There’s a certain sense that overcomes me most evenings, a fear of missing out. That when my back is turned, when I am absent, that is when the best things happen. The space where the best conversations are had, the best friends are made, the deepest love forged. As a consequence, I don’t turn my back. I throw myself, front-facing and expectant. Night after night, into the same place, habit, routine, drinks, and wait and wait for those best things. And of course, they never come. Instead, as each evening comes to a close, and as my eyes droop within my head upon the pillow, there is the same thought, fleeting but regretful. If there were opportunities there, then I did not see them.
The unintended consequence of looking for those opportunities in the wrong place means that I’m probably missing out elsewhere. That’s how I lose sixteen days at a time, seemingly without taking a breath. I’m wasting my chances by trying to find them.
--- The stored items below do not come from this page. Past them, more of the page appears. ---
/-- A lane of a voice may feed a bus of rank 0 that the owner of the voice's part owns (R366, R367). -/
theorem laneAllowed_voice {tag : BitVec 16} (h : tagKind tag = 0) (part k b : Nat) :
    s.laneAllowed tag part k b =
      (decide (fld (s.reg (Reg.VAL_PART_OWNER part)) 31 30 ≠ 0) &&
        decide (fld (tget 0 s.col.settings (k * 256 + b)) 31 30 = fld (s.reg (Reg.VAL_PART_OWNER part)) 31 30) &&
        decide (fld (tget 0 s.col.settings (k * 256 + b)) 2 0 = 0)) := by
  simp only [State.laneAllowed, State.tagOwner, State.busOwner, State.busRank, State.busSet, State.rf, h]
  rfl

/-- A voice's contribution that is accepted is marked, and the last values of its lanes are kept (R366, R382). -/
def State.markVoice (s : State) (x : Contribution) : State :=
  { s with col := { s.col with
      accepted := (tagCtx x.tag, x.blk) :: s.col.accepted
      kept := tput (0, []) s.col.kept (tagCtx x.tag) (x.blk, x.lanes.map fun l => (l.1, l.2.getD 15 0)) } }

/-- A voice's contribution of the right epoch, the first one and in time, is marked and its lanes are judged (R366). -/
theorem acceptContribution_voice {x : Contribution} (hk : tagKind x.tag = 0)
    (he : x.epoch = s.epochFor (tagCtx x.tag) x.blk) (ha : (tagCtx x.tag, x.blk) ∉ s.col.accepted)
    (hc : s.stageClosed x.tag x.blk = false) : s.acceptContribution x = (s.markVoice x).addLanes x := by
  simp [State.acceptContribution, State.markVoice, hk, he, ha, hc]

/-- A contribution is delivered in its turn at the port: it is judged, marked, and ranks close early. -/
theorem veDeliver_ended {n : Nat} {r : TaskRun} {x : Contribution} (hr : (s.core n).run = some r) (hx : r.ended = some x)
    (hd : r.delivered = false) (hf : r.fetches = []) (hp : s.portTaken n = false) :
    s.veDeliver n = ((s.portWait.acceptContribution x).setCore n
      { s.core n with run := some { r with delivered := true } }).closeEarly := by
  simp [State.veDeliver, hr, hx, hd, hf, hp]

/-- In the running device CONTRIBUTION_ACCEPT delivers the contribution at the core's port. -/
theorem exec_contributionAccept (n : Fin 64) (h : s.engineRuns = true) :
    exec (.contributionAccept n) s = done s (s.veDeliver n.val) := by
  show done s (s.whenRunning (s.veDeliver n.val)) = _
  rw [State.whenRunning, if_pos h]

/-! ### A part whose owner is read in COL_CNT 2 -/

/-- Two lanes of voice 0 for bus 1, of a part for which VAL_PART_OWNER would stand where COL_CNT 2 does. -/
def strayContribution : Contribution :=
  { tag := 0, epoch := 0, blk := 0, part := 0x13C0A, lanes := [(1, [1]), (1, [1])] }

/-- The task of voice 0 that has met TEND with these lanes. -/
def strayRun : TaskRun :=
  { task := { tag := 0, level := 2, blk := 0, prog := 0, region := 0, size := 0 }, ended := some strayContribution }

/-- Core 0 runs it, host A owns bus 1, and the next rule break carries COL_CNT 2 into its bits 31 and 30. -/
def strayState : State :=
  { phase := .run, csr := [(Reg.COL_CNT 2, 0x3FFFFFFF)], cores := [(0, { st := .run, run := some strayRun })]
    col := { settings := [(1, 0x40000000)] } }

/-- The state in which the lanes are judged, one by one. -/
def strayJudged : State := strayState.portWait.markVoice strayContribution

theorem strayContribution_accepted :
    strayState.portWait.acceptContribution strayContribution = strayJudged.addLanes strayContribution := by
  refine acceptContribution_voice _ (by decide) ?_ ?_ ?_
  · rw [portWait_only]; rfl
  · rw [portWait_col]; exact List.not_mem_nil
  · rw [portWait_only]; rfl

theorem strayJudged_acc : strayJudged.col.acc = [] :=
  congrArg Collector.acc (portWait_col strayState)

theorem strayJudged_settings : strayJudged.col.settings = [(1, 0x40000000)] :=
  congrArg Collector.settings (portWait_col strayState)

theorem strayJudged_count : strayJudged.reg (Reg.COL_CNT 2) = 0x3FFFFFFF :=
  portWait_reg_other strayState (by decide)

/-- The first lane finds the part without an owner and is a rule break. -/
def strayBroken : State := (strayJudged.count (Reg.COL_CNT 2)).colFlag 2

theorem strayBroken_col : strayBroken.col = strayJudged.col := by
  rw [strayBroken, colFlag_only]; rfl

theorem strayBroken_count : strayBroken.reg (Reg.COL_CNT 2) = 0x40000000 := by
  rw [strayBroken, colFlag_reg_other _ _ (by decide) (by decide), count_eq, setReg_reg_same, strayJudged_count]
  rfl

/-- The rule break makes host A the owner that the second lane finds, and the lane is added. -/
theorem strayContribution_addLanes : strayJudged.addLanes strayContribution = strayBroken.addLane 0 1 [1] := by
  have hfirst : strayJudged.laneAllowed 0 0x13C0A 0 1 = false := by
    rw [laneAllowed_voice _ (by decide), show Reg.VAL_PART_OWNER 0x13C0A = Reg.COL_CNT 2 from rfl, strayJudged_count]
    rfl
  have hsecond : strayBroken.laneAllowed 0 0x13C0A 0 1 = true := by
    rw [laneAllowed_voice _ (by decide), show Reg.VAL_PART_OWNER 0x13C0A = Reg.COL_CNT 2 from rfl, strayBroken_count,
      strayBroken_col, strayJudged_settings]
    rfl
  simp only [State.addLanes, strayContribution, List.foldl_cons, List.foldl_nil, hfirst, Bool.false_eq_true, if_false]
  exact if_pos hsecond

/-- CONTRIBUTION_ACCEPT adds the second lane into bus 1, which the state before it allows to neither lane. -/
theorem strayState_bus {t : State} (h : exec (.contributionAccept 0) strayState = .next t) : t.bus 0 1 0 = 1 := by
  rw [exec_contributionAccept strayState 0 rfl, done_eq,
    veDeliver_ended strayState (n := (0 : Fin 64).val) (r := strayRun) rfl rfl rfl rfl rfl] at h
  injection h with h
  rw [← h]
  show State.bus (State.closeEarly _) 0 1 0 = 1
  rw [closeEarly_bus, setCore_bus, strayContribution_accepted, strayContribution_addLanes, addLane_bus _ _ _ _ (by omega),
    State.bus, strayBroken_col, strayJudged_acc]
  rfl

/-- Refutes O46: the statement asks of each lane what R367 allows in the state before the command; the model judges a lane
after the rule breaks of the lanes before it have been counted. The two differ for a contribution whose part lies past the
device's 1,024 parts, which the statement does not exclude: where the owner of such a part is read stands COL_CNT 2, and the
count of the first lane's rule break makes the second an allowed one, so that bus 1 holds 1 where the statement has 0. -/
theorem not_taskEnd : ¬ Obligations.TaskEnd := by
  unfold Obligations.TaskEnd
  intro h
  obtain ⟨-, hrun⟩ := h 0 strayState
  obtain ⟨-, -, haccept, -⟩ := hrun strayRun rfl rfl
  obtain ⟨t, u, hexec, -, -, -, hcol, -, -, -, -, -, -, -, -, -, hadded⟩ := haccept strayContribution rfl rfl rfl rfl
  obtain ⟨-, hsum⟩ := hadded (by decide) (by decide) (by decide) (by decide)
  have hmodel : u.bus 0 1 0 = 1 := by
    rw [← strayState_bus hexec, State.bus, State.bus, hcol]
  have hstated : u.bus 0 1 0 = 0 := (hsum 0 1 0 (by omega) (by omega)).trans (by decide)
  omega

end Sys2Proof.Machine
end

section
/-! PROOFS. Migration copies (R325): what a copy of memory leaves, and what MIGRATION_COPY and MIGRATION_COPY_DONE change. -/

namespace Sys2Proof.Machine

variable (s : State)

/-! ### Commands of the cores (R613) -/

theorem whenRunning_runs (h : s.engineRuns = true) (t : State) : s.whenRunning t = t := if_pos h

theorem whenRunning_gated (h : s.engineRuns = false) (t : State) : s.whenRunning t = s := by
  simp [State.whenRunning, h]

/-- A command of a unit that SLEEP gates does nothing there. -/
theorem done_whenRunning_gated (h : s.engineRuns = false) (t : State) : done s (s.whenRunning t) = .next s := by
  rw [whenRunning_gated s h]
  rfl

/-- A command whose conditions are not met does nothing, whether the unit runs or not. -/
theorem done_whenRunning_same {t : State} (h : t = s) : done s (s.whenRunning t) = .next s := by
  rw [h, State.whenRunning, ite_self]
  rfl

theorem done_whenRunning_runs (h : s.engineRuns = true) {t : State} (ht : t.pending = s.pending) :
    done s (s.whenRunning t) = .next t := by
  rw [whenRunning_runs s h, done_pending s ht]

/-! ### Copied memory -/

section
variable {α : Type} (d : α)

theorem tget_unlisted {t : Tbl α} {k : Nat} (h : ∀ e ∈ t, e.1 ≠ k) : tget d t k = d := by
  induction t with
  | nil => rfl
  | cons e t ih =>
    obtain ⟨hk, ht⟩ := List.forall_mem_cons.1 h
    exact (if_neg hk).trans (ih ht)

/-- What a filter by index leaves of a table. -/
theorem tget_filter (p : Nat → Bool) (t : Tbl α) (k : Nat) :
    tget d (t.filter fun e => p e.1) k = if p k = true then tget d t k else d := by
  induction t with
  | nil => exact (ite_self d).symm
  | cons e t ih =>
    by_cases hk : e.1 = k
    · subst hk
      by_cases hp : p e.1 = true
      · simp [hp, tget]
      · simp [hp, ih]
    · by_cases hp : p e.1 = true <;> simp [hp, tget, hk, ih]

/-- A table whose entries are changed by a map that keeps the default. -/
theorem tget_map (f : α → α) (hf : f d = d) (t : Tbl α) (k : Nat) :
    tget d (t.map fun e => (e.1, f e.2)) k = f (tget d t k) := by
  induction t with
  | nil => exact hf.symm
  | cons e t ih =>
    simp only [List.map_cons, tget]
    split
    · rfl
    · exact ih

/-- An index that holds another value than the default is listed. -/
theorem mem_of_tget {t : Tbl α} {k : Nat} (h : tget d t k ≠ d) : (k, tget d t k) ∈ t := by
  induction t with
  | nil => exact absurd rfl h
  | cons e t ih =>
    by_cases hk : e.1 = k
    · subst hk
      simp [tget]
    · simp only [tget, if_neg hk] at h ⊢
      exact List.mem_cons_of_mem _ (ih h)

end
There was an analogy offered to me; it was offered sincerely by her, though perhaps not for the first time. It was too well polished, too rehearsed. And too perfect. There is a concept known as the ‘gambler’s fallacy’. I’m sitting in front of a pokie machine, entranced by the flashing lights, the music, the offer of something better. It’s never explicitly said, merely a suggestion of an intangible win, but it’s enough. I’ve pulled the arm/pressed the button/touched the screen/followed the routine (that same place, habit, drinks, wait) so many times now, and each time there is the same thought. Those best things never come. Which means, surely, maybe, definitely, when I push the button this time, the the odds are in my favour. Having missed out so many times, this time I will win.
And therein lies the fallacy. We forget that each event is independent of the one before. Each push of the button is a new event with its own measure of probability. Lack of success yesterday does not predict success today.
The outcomes are random.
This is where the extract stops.